Let $x$ describe a continuous predictor variable (e.g. age). Let $Y$ be a random variable (e.g. height) which is some function of $x$.
The data consists of $n$ points, each a combination of $x$ and $y$ (e.g. $data_i = (age_i, height_i)$).
The distribution of $Y$ may be non-normal, with some level of skewness. Not only the mean of $Y$, but also its variance and skewness may be functions of $x$ (e.g. adults are taller than children on average, but also more diverse in height and with more extremely tall outliers).
I know that GAMLSS can be used to describe the distribution of $Y$, whereby each parameter of a chosen distribution is modelled as a function of $x$. These functions can be given as polynomials or as splines, possibly smoothed using some penalisation.

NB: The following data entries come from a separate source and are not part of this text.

-- ==== Sys2Proof/Machine/Access.lean ====
section
/-! DEFINITION. Memory accesses in flight (R44, R66-R78, R102-R111, R138, R302-R319, R418): their parts, when a part
issues, when it may perform, and what performing does. Every access performs at one point of the model's own order;
the allowance of R118 for racing reads goes no further than that (log entry 12). -/

namespace Sys2Proof.Machine

/-! ## What an opcode asks of memory (R40, R303, R328) -/

/-- The access code of an opcode (R40). -/
def accCode (op : Nat) : Nat :=
  if op = 0x80 || op = 0x82 || op = 0x84 || op = 0x91 || op = 0xB3 || op = 0xB5 || op = 0x65 || op = 0x66 then accRead
  else if isStore op || op = 0x67 then accWrite else accRmw

/-- The instructions on the tile directory (R343). -/
def isDir (op : Nat) : Bool := 0x65 ≤ op && op ≤ 0x67

/-- What an opcode's access does (R303, R328). -/
def kindOfOp (op : Nat) : AKind :=
  if op = 0x81 || op = 0x83 || op = 0x85 then .write
  else if op = 0x86 then .presence
  else if (0x87 ≤ op && op ≤ 0x8F) || op = 0xB4 || op = 0x67 then .rmw
  else if op = 0x90 then .fence
  else if op = 0x91 || op = 0xB3 then .mwait
  else if op = 0x93 || op = 0x94 then .range
  else if 0x95 ≤ op && op ≤ 0x98 then .ring
  else .read

/-- Bytes an access covers: by type and shape, 8 for STF and semaphores, or by its length operand (R302, R312, R318). -/
def accBytes (op : Nat) (ty : Ty) (vec : Bool) (len : Nat) : Nat :=
  if op = 0x85 || (0xB3 ≤ op && op ≤ 0xB5) then 8
  else if op = 0x86 then min len 65536
  else if op = 0x93 || op = 0x94 then min len (2 ^ 26)
  else dataBytes ty vec

/-- A byte range cut at multiples of 64 KiB. -/
def segsGo : Nat → Nat → Nat → List (Nat × Nat)
  | 0, _, _ => []
  | k + 1, a, n =>
    if n = 0 then []
    else
      let m := min n (65536 - a % 65536)
      (a, m) :: segsGo k ((a + m) % 2 ^ 64) (n - m)

/-- A byte range cut into parts of one size. -/
def cutBy (a n w : Nat) : List (Nat × Nat) := (List.range (n / w)).map fun i => ((a + i * w) % 2 ^ 64, w)

/-- The parts of an access (R44, R103): each performs at one point, and so do the two parts of a vector element that lies over
two pages. Only a scalar that is not aligned is cut into its bytes. -/
def partsOf (op : Nat) (ty : Ty) (vec loc : Bool) (a len : Nat) : List (Nat × Nat) :=
  let n := accBytes op ty vec len
  if isDir op then [(a, 1)]
  else
  match kindOfOp op with
  | .fence => []
  | .ring => [(a, if loc then 1 else 128)]
  | .presence | .range => segsGo (n / 65536 + 2) a n
  | .read | .write =>
    if vec then
      if a % 8 = 0 then cutBy a n 8
      else if ty.width < 8 then cutBy a n 1
      else (cutBy a n (ty.width / 8)).flatMap fun p => segsGo 2 p.1 p.2
    else if a % n = 0 then [(a, n)] else cutBy a n 1
  | _ => [(a, n)]

/-- A part before it issues; `data` is the whole value of the access. -/
def mkUnit (a data : Nat) (p : Nat × Nat) : AUnit :=
  { va := p.1, size := p.2, st := .waiting, pa := 0, attr := attrPlain
    val := data / 2 ^ (8 * ((p.1 + 2 ^ 64 - a) % 2 ^ 64)) % 2 ^ (8 * p.2), old := 0, via := none }

/-- The element of a vector that a part belongs to, or its 8-byte word where the vector is aligned (R103). -/
def Access.elemIdx (x : Access) (u : AUnit) : Nat :=
  (u.va + 2 ^ 64 - x.addr) % 2 ^ 64 / (if x.addr % 8 = 0 then 8 else max 1 (x.ty.width / 8))

/-- The other parts of the element of part `j`, which perform with it (R103). -/
def Access.mates (x : Access) (j : Nat) : List Nat :=
  match x.units[j]? with
  | some u =>
    if x.vec && (x.kind == .read || x.kind == .write) then (List.range x.units.length).filter fun i => i != j &&
      (match x.units[i]? with | some v => x.elemIdx v == x.elemIdx u | none => false)
    else []
  | none => []

/-- The alignment an access needs, 1 for none (R304, R320, R328). -/
def accAlign (op : Nat) (ty : Ty) (vec loc : Bool) : Nat :=
  if (0x87 ≤ op && op ≤ 0x8F) || op = 0x91 then dataBytes ty vec
  else if 0xB3 ≤ op && op ≤ 0xB5 then 8
  else if loc then 1
  else if op = 0x95 || op = 0x96 then max 128 (dataBytes ty vec)
  else if op = 0x97 || op = 0x98 then 128
  else 1

/-! ## Orderings (R109, R307) -/

/-- Does an access hold back every later access of its task until it performs: an acquire or sc (R109, R122, R307)? -/
def Access.holdsLater (x : Access) : Bool :=
  x.kind != .fence &&
  (x.ord == .acq || x.ord == .ar || x.ord == .sc || x.op = 0x84 || x.op = 0x96 || x.op = 0xB3 || x.op = 0xB5
   || ((x.kind == .read || x.kind == .mwait) && x.units.any fun u => u.attr.kind = 1))

/-- Does an access wait for every earlier access of its task: a release or sc (R109, R122, R307)? -/
def Access.waitsEarlier (x : Access) : Bool :=
  x.ord == .rel || x.ord == .ar || x.ord == .sc || x.op = 0x85 || x.op = 0x95 || x.op = 0x97 || x.op = 0xB4
  || ((x.kind == .write || x.kind == .presence) && x.units.any fun u => u.attr.kind = 1)

/-- The place of an access in its block: the start, or its wave (R106, R323). -/
def Access.pos (x : Access) : Nat := match x.wave with | none => 0 | some v => v + 1
/-- Is `y` earlier than `x` in the program order of one task (R106)? -/
def Access.before (y x : Access) : Bool :=
  y.id != x.id && y.agent == x.agent && (y.seq < x.seq || (y.seq == x.seq && y.pos < x.pos))
/-- Does an access change memory or presence? -/
def Access.writes (x : Access) : Bool := x.kind == .write || x.kind == .presence || x.kind == .rmw || (x.kind == .ring && x.op != 0x98)
/-- Does an access perform as an RMW when it issues (R108)? -/
def Access.isRmw (x : Access) : Bool := x.kind == .rmw || (x.kind == .ring && x.op != 0x98)
/-- Is `y` a store of the block of `x`, of a lower wave, that awaits commit? -/
def Access.ownLower (y x : Access) : Bool :=
  y.before x && y.seq == x.seq && !y.committed && (y.kind == .write || y.kind == .presence)

/-- Has a part no translation yet? -/
def AUnit.raw (u : AUnit) : Bool := u.st == .waiting || u.st == .walking
/-- Do the bytes of two parts overlap? -/
def AUnit.overlaps (u v : AUnit) : Bool := u.pa < v.pa + v.size && v.pa < u.pa + u.size
/-- Is a part faulted? -/
def AUnit.bad (u : AUnit) : Bool := match u.st with | .faulted _ _ => true | _ => false

/-- Does an earlier access of the task keep a part of `x` from performing (R306, R307, R315)? A store of the own block
that the access itself forces or forwards does not, once it is translated, nor one whose bytes a WBACK or INVAL goes past (R318);
stores and CLRs of one block at one slice keep their order. A global read that is not translated yet may turn out to lie on an ONCE page, an
acquire then. -/
def State.blocks (s : State) (x : Access) (u : AUnit) (y : Access) : Bool :=
  let forced := x.isRmw && y.ownLower x
  let fwd := forced || ((x.kind == .read || x.kind == .mwait || x.kind == .ring) && y.ownLower x)
  let past := x.kind == .range && y.ownLower x
  y.before x &&
  ((!forced && (y.holdsLater || x.waitsEarlier || (y.kind == .fence && x.writes)))
   || (fwd && y.loc == x.loc && y.units.any AUnit.raw)
   || ((y.kind == .read || y.kind == .mwait) && !y.loc && y.units.any AUnit.raw)
   || (!fwd && !past && y.kind != .fence && y.kind != .range && y.loc == x.loc
        && y.units.any fun v => v.st != .performed && (v.raw || v.overlaps u))
   || ((x.kind == .write || x.kind == .presence) && (y.kind == .write || y.kind == .presence) && y.seq == x.seq && y.loc == x.loc
        && y.units.any fun v => v.st != .performed && (x.loc || s.sliceOf v.pa == s.sliceOf u.pa)))

/-- May a part perform as far as its task's order goes? -/
def State.orderFree (s : State) (x : Access) (u : AUnit) : Bool := !s.accs.any (s.blocks x u)

/-- May a part be tried: an RMW behind a release FENCE of its own block has that block's lower stores perform first, which the
fence awaits (R108, R315). -/
def State.turnCome (s : State) (x : Access) (u : AUnit) : Bool :=
  !s.accs.any fun y => s.blocks x u y && !(x.isRmw && y.kind == .fence && y.seq == x.seq)

/-- The scope at which an access acts: a local one at cell at most (R104). -/
def Access.scope (x : Access) : Nat := if x.loc then min x.sc 1 else x.sc

/-! ## Opening an access -/

/-- The state with a part of an access changed. -/
def State.setUnit (s : State) (id j : Nat) (f : AUnit → AUnit) : State :=
  s.modAcc id fun x => { x with units := listModify x.units j f }

/-- The state without an access. -/
def State.dropAcc (s : State) (id : Nat) : State := { s with accs := s.accs.filter fun x => x.id != id }

/-- The value of an access's data operand (R238, R310). -/
def dataOf (op : Nat) (ty : Ty) (vec : Bool) (t : Token) : Nat :=
  if 0xB3 ≤ op && op ≤ 0xB5 then t.w64
  else if vec then packLanes ty.width ((t.lanes ty).map (storeElem ty)) else storeElem ty (t.elem ty)

/-- An access of a slot's earlier attempt that has left for another package and is not answered yet (R108). -/
def State.goneAt (s : State) (a : Agent) (i : Nat) : Bool :=
  optB (s.win a) fun w => s.accs.any fun x => x.agent == a && x.seq == w.seq && x.slot == i && !x.committed && x.gone

/-- A firing opens an access; its slot waits for it. -/
def State.openAccess (s : State) (a : Agent) (i op : Nat) (ty : Ty) (vec : Bool) (sc : Nat) (ord : Ord) (loc : Bool)
    (addr : Nat) (r x : Token) (wave : Option Nat) : State :=
  match s.win a with
  | none => s
  | some w =>
    let data := dataOf op ty vec r
    let acc : Access :=
      { id := s.nextAcc, agent := a, seq := w.seq, baddr := w.baddr, log := hdrLog (blockHeader (s.blockStore a) w.baddr)
        wave := wave, slot := i, op := op, kind := kindOfOp op, ty := ty, vec := vec, sc := sc, ord := ord, loc := loc
        addr := addr, data := BitVec.ofNat 2048 (if op = 0x97 then r.w64 else data), exp := x.elem ty, committed := false
        outs := [], units := (partsOf op ty vec loc addr r.w64).map (mkUnit addr data), born := s.cycle }
    ({ s with accs := s.accs ++ [acc], nextAcc := s.nextAcc + 1 }.spend (s.regionOf a) 3 1).setSlot a i fun sl => { sl with st := .pending }

/-- Deliver what the instruction delivered in an earlier attempt (R108, R327). -/
def State.deliverKept (s : State) (a : Agent) (i op : Nat) (f : Fmt) (toks : List Token) (fl : Nat) : State :=
  toks.foldl (fun s t => s.sendBoth a i op f t 1) (s.modWin a fun w => w.raise fl)

/-- The result an attempt before kept for a slot. -/
def State.keptAt (s : State) (a : Agent) (i : Nat) : Option (List Token × Nat) :=
  match s.win a with
  | some w => (w.kept.find i).map fun t => (t, w.keptFl.get i 0)
  | none => none

/-- The address of an M-format access (R302). -/
def memAddr (f : FmtM) (l : Token) : Nat := wrapN ((l.w64 : Int) + sextN f.off.toNat 14) 64

/-- An M-format instruction that accesses memory: it opens its access, or delivers what it kept. -/
def fireMem (s : State) (op : Nat) (f : FmtM) : Host.Outcome State Fault Refusal :=
  fireWith s op (.m f) fun s a i sl =>
    match s.keptAt a i with
    | some (toks, fl) => s.deliverKept a i op (.m f) toks fl
    | none =>
      if s.goneAt a i then s.setSlot a i fun sl => { sl with st := if isStore op || op = 0x86 then .fired else .pending }
      else s.openAccess a i op f.ty (f.sh == .vector) f.sc.code f.ord f.loc (memAddr f (sl.tok .l)) (sl.tok .r) (sl.tok .x)
        (some f.wv.toNat)

/-! ## Faults of an access (R44, R78, R309) -/

/-- The record of a failing access whose block may have committed (R138, R390). -/
def State.accRecord (s : State) (x : Access) (fclass detail addr : Nat) : FaultRec :=
  let nd := (s.modWin x.agent fun w => { w with baddr := x.baddr }).nodeInfo x.agent x.slot
  { s.faultOf x.agent none fclass detail addr with
    slot := x.slot, baddr := x.baddr, bseq := x.seq, config := slotWord (s.blockStore x.agent) x.baddr x.slot
    node := nd.1, nidx := nd.2.length, idx := nd.2, acc := some x.id }

/-- An access fails: its block faults; one whose block has committed holds its element instead (R161, R309, R387). -/
def State.accFault (s : State) (x : Access) (fclass detail addr : Nat) : State :=
  if x.committed then
    (match x.agent with
     | .task .. => s.takeHeld (s.regionOf x.agent) (s.accRecord x fclass detail addr)
     | .helm _ => s.takeFault x.agent (s.accRecord x fclass detail addr))
  else s.blockFault x.agent (some x.slot) fclass detail addr

/-! ## Watchpoints (R398, R418) -/

/-- The lowest watchpoint of a region that an access to bytes from `addr` on matches. -/
def Region.watchHit (r : Region) (rd wr loc : Bool) (addr n : Nat) : Option Nat :=
  (List.range 16).find? fun k =>
    let w := r.wps.get (2 * k) 0
    let lo := (r.wps.get (2 * k + 1) 0).toNat / 2 ^ field w 5 0 * 2 ^ field w 5 0
    flag w 63 && ((rd && flag w 62) || (wr && flag w 61)) && flag w 59 == loc
      && lo < addr + n && addr < lo + 2 ^ field w 5 0

/-- The report of a completed access that matches a watchpoint. -/
def State.watch (s : State) (x : Access) : State :=
  let k := s.regionOf x.agent
  match (if isDir x.op || s.stepping x.agent then none else s.regions.find k) with
  | none => s
  | some r =>
    let rd := x.kind == .read || x.kind == .mwait || x.isRmw || x.kind == .ring
    match r.watchHit rd x.writes x.loc x.addr (x.units.foldl (fun n u => n + u.size) 0) with
    | none => s
    | some n =>
      let rec0 := s.faultOf x.agent (some x.slot) fcWatch (memDetail (accCode x.op) n) x.addr
      let dbg := flag (r.wps.get (2 * n) 0) 60
      let s := if (s.task x.agent).st == .active then s.takeStop x.agent rec0 dbg else s.report k rec0 dbg
      let xy := s.xyOf x.agent
      if dbg then s.haltGang k { kind := 4, num := n, x := xy.1, y := xy.2, task := rec0.task, fnum := 0, rk := k } else s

$$Y \sim \mathcal{D}(\mu, \sigma)\\ g_1(\mu) = s_1(x)\\ g_2(\sigma) = s_2(x)$$
However, these represent functions of parameters of a chosen distribution. Is it also possible to obtain functions of the moments (e.g. mean, variance, skewness) of the data? Without assuming a form for the distribution.
$$mean(Y) = s_3(x)\\ var(Y) = s_4(x)\\ skew(Y) = s_5(x)$$
I guess a moving average and likewise, a moving variance and moving skewness, will give a similar function of $x$. But I would like to make use of GAMLSS's optimisation (e.g. ML, GAIC or GCV) including some penalisation for overfitting. If this exists. If that even makes sense without defining a distribution first.